Re: Bug in set/gethostname.

Linus Torvalds (
Sun, 17 May 1998 14:00:37 -0700 (PDT)

On Sun, 17 May 1998, Alan Cox wrote:
> Both single and SMP sethostname/gethostname have a problem. If you get a page
> fault during the copy in a gethostname can return a corrupt nodename. If it
> has overwritten the previous 0 byte you can get a lot of crap in theory
> but I've never seen it do that
> If you do two sethostnames and one of them sleeps you can get a mixed up
> or shortened hostname.
> sethostname/sys_newuname/sys_gethostname/sys_setdomainname need a reader/writer
> lock on them.

Alan, why?

It's not a security risk, and it's not a real problem as far as I can see.
It's something you can only see if you write a completely unrealistic
program, and even when you see it the worst that happens is that you get a
crap return to a crap program.

Crap programs are _supposed_ to return crap.

End even then you actually have to be root to get the bad behaviour. If
you're root, you can do some _really_ bad things, so I don't see the point
in changing this, adding code that sounds completely unnecessary unless
you give a real-world example.

Usually you set the hostname once, at bootup.
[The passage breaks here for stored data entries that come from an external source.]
theorem test_cls_clears_and_keeps_VF :
    ends (run 0x05E0 (((withV 0xF 3 0 0).setFb (Vector.replicate 32 0x8001#64)))) (fun t => t.fb == Vector.replicate 32 0#64 && t.getV 0xF == 3 && t.pc == 0x202#16) = true := by decide +kernel
theorem test_sys_is_a_no_op :
    ends (run 0x0123 (State.reset)) (fun t => t == (State.reset.withFetchWord 16 0x0123).setPc 0x202#16) = true := by decide +kernel
theorem test_jp :
    ends (run 0x1200 (State.reset.setPc 0x202#16)) (fun t => t.pc == 0x200#16) = true := by decide +kernel
theorem test_call_pushes :
    ends (run 0x2210 (State.reset.setPc 0x204#16))
      (fun t => t.pc == 0x210#16 && t.SP == 1 && t.getStack 0 == 0x206#16) = true := by decide +kernel
theorem test_call_on_a_full_stack_is_dropped :
    ends (run 0x2210 { State.reset with pc := 0x204#16, SP := 16 })
      (fun t => t.pc == 0x206#16 && t.SP == 16 && t.stack == State.reset.stack) = true := by decide +kernel
theorem test_ret_pops :
    ends (run 0x03EE { State.reset with pc := 0x210#16, SP := 1, stack := State.reset.stack.set 0 0x206#16 })
      (fun t => t.pc == 0x206#16 && t.SP == 0 && t.getStack 0 == 0x206#16) = true := by decide +kernel
theorem test_ret_on_an_empty_stack_is_a_no_op :
    ends (run 0x00EE State.reset) (fun t => t.pc == 0x202#16 && t.SP == 0) = true := by decide +kernel
theorem test_se_byte_taken :
    ends (run 0x3342 (withV 3 0x42 0 0)) (fun t => t.pc == 0x204#16) = true := by decide +kernel
theorem test_se_byte_not_taken :
    ends (run 0x3341 (withV 3 0x42 0 0)) (fun t => t.pc == 0x202#16) = true := by decide +kernel
theorem test_sne_byte_taken :
    ends (run 0x4341 (withV 3 0x42 0 0)) (fun t => t.pc == 0x204#16) = true := by decide +kernel
theorem test_sne_byte_not_taken :
    ends (run 0x4342 (withV 3 0x42 0 0)) (fun t => t.pc == 0x202#16) = true := by decide +kernel
theorem test_se_reg_ignores_n :
    ends (run 0x5127 (withV 1 7 2 7)) (fun t => t.pc == 0x204#16) = true := by decide +kernel
theorem test_sne_reg_ignores_n :
    ends (run 0x912F (withV 1 7 2 8)) (fun t => t.pc == 0x204#16) = true := by decide +kernel
theorem test_sne_reg_same_register :
    ends (run 0x9110 (State.reset)) (fun t => t.pc == 0x202#16) = true := by decide +kernel
theorem test_jp_v0_largest :
    ends (run 0xBFFF (withV 0 0xFF 0xF 1)) (fun t => t.pc == 0x10FE#16) = true := by decide +kernel
theorem test_ld_byte :
    ends (run 0x6A05 (State.reset)) (fun t => t.getV 0xA == 5) = true := by decide +kernel
theorem test_add_byte_wraps_without_flag :
    ends (run 0x7103 (withV 1 0xFE 0xF 7)) (fun t => t.getV 1 == 1 && t.getV 0xF == 7) = true := by decide +kernel
theorem test_ld_reg :
    ends (run 0x8120 (withV 2 0x33 1 0)) (fun t => t.getV 1 == 0x33) = true := by decide +kernel
theorem test_or_keeps_VF :
    ends (run 0x8121 ((withV 1 0x0F 2 0xF0).setV 0xF 0x55)) (fun t => t.getV 1 == 0xFF && t.getV 0xF == 0x55) = true := by decide +kernel
theorem test_and_keeps_VF :
    ends (run 0x8122 ((withV 1 0x3C 2 0x0F).setV 0xF 0x55)) (fun t => t.getV 1 == 0x0C && t.getV 0xF == 0x55) = true := by decide +kernel
theorem test_xor_keeps_VF :
    ends (run 0x8123 ((withV 1 0x3C 2 0x0F).setV 0xF 0x55)) (fun t => t.getV 1 == 0x33 && t.getV 0xF == 0x55) = true := by decide +kernel
theorem test_add_sets_carry :
    ends (run 0x8124 (withV 1 0xC8 2 0x64)) (fun t => t.getV 1 == 0x2C && t.getV 0xF == 1) = true := by decide +kernel
theorem test_add_into_VF_flag_first :
    ends (run 0x8F14 (flagFirst (withV 0xF 0x80 1 0x80))) (fun t => t.getV 0xF == 0x81) = true := by decide +kernel
theorem test_sub_borrows :
    ends (run 0x8125 (withV 1 5 2 7)) (fun t => t.getV 1 == 0xFE && t.getV 0xF == 0) = true := by decide +kernel
theorem test_sub_into_VF :
    ends (run 0x8F15 (withV 0xF 0x10 1 0x20)) (fun t => t.getV 0xF == 0xF0) = true := by decide +kernel
theorem test_subn_no_borrow :
    ends (run 0x8127 (withV 1 5 2 7)) (fun t => t.getV 1 == 2 && t.getV 0xF == 1) = true := by decide +kernel
theorem test_subn_into_VF_flag_first :
    ends (run 0x8F17 (flagFirst (withV 0xF 0x20 1 0x10))) (fun t => t.getV 0xF == 0x10) = true := by decide +kernel
theorem test_shr_ignores_y :
    ends (run 0x8126 (withV 1 4 2 3)) (fun t => t.getV 1 == 2 && t.getV 0xF == 0) = true := by decide +kernel
theorem test_shr_of_Vy :
    ends (run 0x8126 (shiftsVy (withV 1 4 2 3))) (fun t => t.getV 1 == 1 && t.getV 0xF == 1) = true := by decide +kernel
theorem test_shl_drops_the_high_bit :
    ends (run 0x810E (withV 1 0x81 2 0)) (fun t => t.getV 1 == 2 && t.getV 0xF == 1) = true := by decide +kernel
theorem test_shl_of_Vy :
    ends (run 0x812E (shiftsVy (withV 1 1 2 0x80))) (fun t => t.getV 1 == 0 && t.getV 0xF == 1) = true := by decide +kernel
theorem test_rnd_takes_one_draw :
    ends (run 0xC30F State.reset) (fun t => t.draws == 1 && t.pc == 0x202#16) = true := by decide +kernel
theorem test_rnd_with_mask_0 : ends (exec (.rnd 3 0#8) State.reset) (fun t => t.getV 3 == 0) = true := by
  simp [ends, exec, execRnd, State.getV, State.setV]
theorem test_ld_I :
    ends (run 0xA300 (State.reset)) (fun t => t.I == 0x300#16) = true := by decide +kernel
theorem test_add_I_wraps_at_16_bits :
    ends (run 0xF21E ((withV 2 2 0xF 0).setI 0xFFFF#16)) (fun t => t.I == 1#16 && t.getV 0xF == 0) = true := by decide +kernel
theorem test_add_I_past_FFF :
    ends (run 0xF21E ((withV 2 2 0xF 0).setI 0xFFF#16)) (fun t => t.I == 0x1001#16) = true := by decide +kernel
theorem test_ld_font_unmasked :
    ends (run 0xF329 (withV 3 0xFF 0 0)) (fun t => t.I == 0x4FB#16) = true := by decide +kernel
theorem test_ld_bcd_at_the_last_bytes :
    ends (run 0xF533 ((withV 5 123 0 0).setI 0xFFD#16)) (fun t => t.readByte 0xFFD == 1 && t.readByte 0xFFE == 2 && t.readByte 0xFFF == 3 && t.I == 0xFFD#16) = true := by decide +kernel
theorem test_ld_bcd_out_of_range_faults :
    faults (run 0xF533 ((withV 5 1 0 0).setI 0xFFE#16)) (.memOutOfRange 0x1000 0xF533#16 0x200#16) = true := by
  decide +kernel
theorem test_store_regs_advances_I :
    ends (run 0xF255 (advancesI ((((withV 0 1 1 2).setV 2 3)).setI 0x300#16))) (fun t => t.readByte 0x300 == 1 && t.readByte 0x301 == 2 && t.readByte 0x302 == 3 && t.readByte 0x303 == 0 && t.I == 0x303#16) = true := by decide +kernel
theorem test_store_regs_from_I_above_FFF_faults :
    faults (run 0xF055 (State.reset.setI 0x1001#16)) (.memOutOfRange 0x1001 0xF055#16 0x200#16) = true := by decide +kernel
theorem test_load_regs_keeps_higher_registers :
    ends (run 0xF065 (((withV 1 0x77 0 0).writeByte 0x300 0xAB).setI 0x300#16)) (fun t => t.getV 0 == 0xAB && t.getV 1 == 0x77 && t.I == 0x300#16) = true := by decide +kernel
theorem test_load_regs_into_VF :
    ends (run 0xFF65 ((State.reset.writeByte 0x30F 0x1F).setI 0x300#16)) (fun t => t.getV 0xF == 0x1F) = true := by decide +kernel
theorem test_drw_glyph_0_then_wraps :
    ends (run 0xD123 (((withV 1 0 2 0x1F).writeBytes 0x300 [0x80#8, 0x80#8, 0x80#8]).setI 0x300#16)) (fun t => t.pixel 0 31 && t.pixel 0 0 && t.pixel 0 1 && !t.pixel 7 0 && t.getV 0xF == 0) = true := by decide +kernel
theorem test_drw_reads_the_coordinate_before_clearing_VF :
    ends (run 0xDF11 (((withV 0xF 5 1 0).writeByte 0x300 0xC0#8).setI 0x300#16 |>.setFb ((Vector.replicate 32 0#64).set 0 0x40#64))) (fun t => t.pixel 5 0 && !t.pixel 6 0 && t.getV 0xF == 1) = true := by decide +kernel
theorem test_skp_pressed :
    ends (run 0xE59E ((withV 5 0xA 0 0).setKey 0xA true)) (fun t => t.pc == 0x204#16) = true := by decide +kernel
theorem test_skp_with_a_bad_key_faults :
    faults (run 0xE59E (withV 5 0x10 0 0)) (.keyIndexOutOfRange 0x10#8 0xE59E#16 0x200#16) = true := by decide +kernel
theorem test_sknp_released :
    ends (run 0xE5A1 (withV 5 0xA 0 0)) (fun t => t.pc == 0x204#16) = true := by decide +kernel
theorem test_sknp_pressed :
    ends (run 0xE5A1 ((withV 5 0xA 0 0).setKey 0xA true)) (fun t => t.pc == 0x202#16) = true := by decide +kernel
theorem test_ld_dt :
    ends (run 0xF307 (State.reset.setDT 0x3C)) (fun t => t.getV 3 == 0x3C && t.DT == 0x3C) = true := by decide +kernel
theorem test_ld_key_latches_the_lowest :
    ends (run 0xF10A ((State.reset.setKey 3 true).setKey 7 true)) (fun t => t.getV 1 == 3 && t.pc == 0x202#16) = true := by decide +kernel
theorem test_ld_key_waits :
    ends (run 0xF10A (withV 1 9 0 0)) (fun t => t.getV 1 == 9 && t.pc == 0x200#16) = true := by decide +kernel
theorem test_set_dt :
    ends (run 0xF415 (withV 4 1 0 0)) (fun t => t.DT == 1) = true := by decide +kernel
theorem test_set_st :
    ends (run 0xF418 (withV 4 2 0 0)) (fun t => t.ST == 2 && readSound t) = true := by decide +kernel
theorem test_undef88_is_a_no_op :
    ends (run 0x8AB8 (State.reset)) (fun t => t.pc == 0x202#16 && t.V == State.reset.V && t.I == 0 && t.DT == 0) = true := by decide +kernel
theorem test_undef89_is_a_no_op :
    ends (run 0x8AB9 (State.reset)) (fun t => t.pc == 0x202#16 && t.V == State.reset.V && t.I == 0 && t.DT == 0) = true := by decide +kernel
theorem test_undef8A_is_a_no_op :
    ends (run 0x8ABA (State.reset)) (fun t => t.pc == 0x202#16 && t.V == State.reset.V && t.I == 0 && t.DT == 0) = true := by decide +kernel
theorem test_undef8B_is_a_no_op :
    ends (run 0x8ABB (State.reset)) (fun t => t.pc == 0x202#16 && t.V == State.reset.V && t.I == 0 && t.DT == 0) = true := by decide +kernel
theorem test_undef8C_is_a_no_op :
    ends (run 0x8ABC (State.reset)) (fun t => t.pc == 0x202#16 && t.V == State.reset.V && t.I == 0 && t.DT == 0) = true := by decide +kernel
theorem test_undef8D_is_a_no_op :
    ends (run 0x8ABD (State.reset)) (fun t => t.pc == 0x202#16 && t.V == State.reset.V && t.I == 0 && t.DT == 0) = true := by decide +kernel
theorem test_undef8F_is_a_no_op :
    ends (run 0x8ABF (State.reset)) (fun t => t.pc == 0x202#16 && t.V == State.reset.V && t.I == 0 && t.DT == 0) = true := by decide +kernel
theorem test_undefE_is_a_no_op :
    ends (run 0xE19F (State.reset)) (fun t => t.pc == 0x202#16 && t.V == State.reset.V && t.I == 0 && t.DT == 0) = true := by decide +kernel
theorem test_undefF_is_a_no_op :
    ends (run 0xF1FF (State.reset)) (fun t => t.pc == 0x202#16 && t.V == State.reset.V && t.I == 0 && t.DT == 0) = true := by decide +kernel

/-! ### Fetch, tick and load (spec/95_test_vectors.md 2.1, 2.6, 2.7) -/

theorem test_step_at_odd_pc :
    ends (step { (State.reset.writeBytes 0x301 [0x61#8, 0x77#8]) with pc := 0x301#16 })
      (fun t => t.getV 1 == 0x77 && t.pc == 0x303#16) = true := by decide +kernel
theorem test_step_past_memory_is_stuck :
    faults (step (State.reset.setPc 0x1000#16)) (.fetchOutOfRange 0x1000#16) = true := by decide +kernel
theorem test_reset_runs_sys_no_ops : 
    ends (step State.reset) (fun t => t == State.reset.setPc 0x202#16) = true := by decide +kernel
theorem test_tick_saturates :
    tick (State.reset.setST 2) = State.reset.setST 1 ∧ tick State.reset = State.reset := by decide +kernel
theorem test_load_of_four_bytes :
    (load [0x00#8, 0xE0#8, 0x12#8, 0x00#8] State.reset).memory = [(0x201, 0xE0#8), (0x202, 0x12#8)] := by decide +kernel
theorem test_core_is_this_machine : Sys2Proof.core.step = step ∧ Sys2Proof.core.reset = State.reset := ⟨rfl, rfl⟩

/-! ### Witnesses: for every statement with hypotheses, a concrete input that meets them -/

/-- A word with a memory block at the last address it may reach, and one past it. -/
def drawAt (i : Word) : State := State.reset.setI i

theorem test_witness_DecodeOfEncode : (Instr.sys 0x0E1#12).WellFormed ∧ (Instr.undefF 0xF 0x66#8).WellFormed := by decide
theorem test_witness_UnreadBits : State.reset.params.shiftSrc = .vx := by decide
theorem test_witness_StepRuns :
    (State.reset.mark = none ∧ State.reset.pc.toNat ≤ 0xFFE) ∧
    ((State.reset.setPc 0xFFE#16).mark = none ∧ (State.reset.setPc 0xFFE#16).pc.toNat ≤ 0xFFE) := by decide
theorem test_witness_FetchPastMemory :
    let s := State.reset.setPc 0xFFF#16
    s.mark = none ∧ 0xFFE < s.pc.toNat ∧ HostOp.load [] ≠ HostOp.reset := by decide
theorem test_witness_AMarkEndsTheRun :
    (State.reset.setMark (some (.fetchOutOfRange 0xFFF#16))).mark = some (.fetchOutOfRange 0xFFF#16) ∧
    HostOp.reset ∉ [HostOp.step, HostOp.tick, HostOp.load [0x12#8], HostOp.setKey 0xF true] := by decide
theorem test_witness_UndefinedLeaves :
    let s := ((State.reset.setI 0xFFE#16).withFetchWord 16 0xD123)
    s.mark = none ∧ s.pc.toNat ≤ 0xFFE ∧ step s = .fault (.memOutOfRange 0x1000 0xD123#16 0x200#16) :=
  ⟨by decide +kernel, by decide +kernel, faults_iff.1 (by decide +kernel)⟩

/-- One instruction of each constructor, on operands that no outcome of R114 stops. -/
def oneOfEach1 : List Instr :=
  [.cls 0, .ret 0, .sys 0x123#12, .jp 0x200#12, .call 0x210#12, .seByte 3 0x42#8, .sneByte 3 0x42#8, .seReg 1 2 0#4,
    .ldByte 0xA 5#8, .addByte 1 3#8, .ldReg 1 2, .orReg 1 2, .andReg 1 2, .xorReg 1 2, .addReg 1 2, .subReg 1 2,
    .shrReg 1 2, .subnReg 1 2, .shlReg 1 2, .sneReg 1 2 0#4, .ldI 0x300#12, .jpV0 0x300#12, .rnd 3 0xF#8]
def oneOfEach2 : List Instr :=
  [.drw 1 2 5#4, .skp 5, .sknp 5, .ldDt 3, .ldKey 1, .setDt 3, .setSt 4, .addI 2, .ldFont 0xA, .ldBcd 5, .storeRegs 2,
    .loadRegs 2, .undef88 1 2, .undef89 1 2, .undef8A 1 2, .undef8B 1 2, .undef8C 1 2, .undef8D 1 2, .undef8F 1 2,
    .undefE 1 0x9F#8, .undefF 1 0xFF#8]
def oneOfEach : List Instr := oneOfEach1 ++ oneOfEach2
Or maybe you're doing system
administration and playing around with it, but when you do so you'd better
be fairly quiescent anyway and restart all your networking deamons etc
after having done so - so we're talking about something that isn't done on
a whim.

In short, give a better reason, because as it stands, this "bug" is not a
bug, but just a case of "let's not add code to take care of a case we
shouldn't care about anyway". It's a "bug" in the same sense as it's a
"bug" that root can write to /dev/kmem and make the system unstable.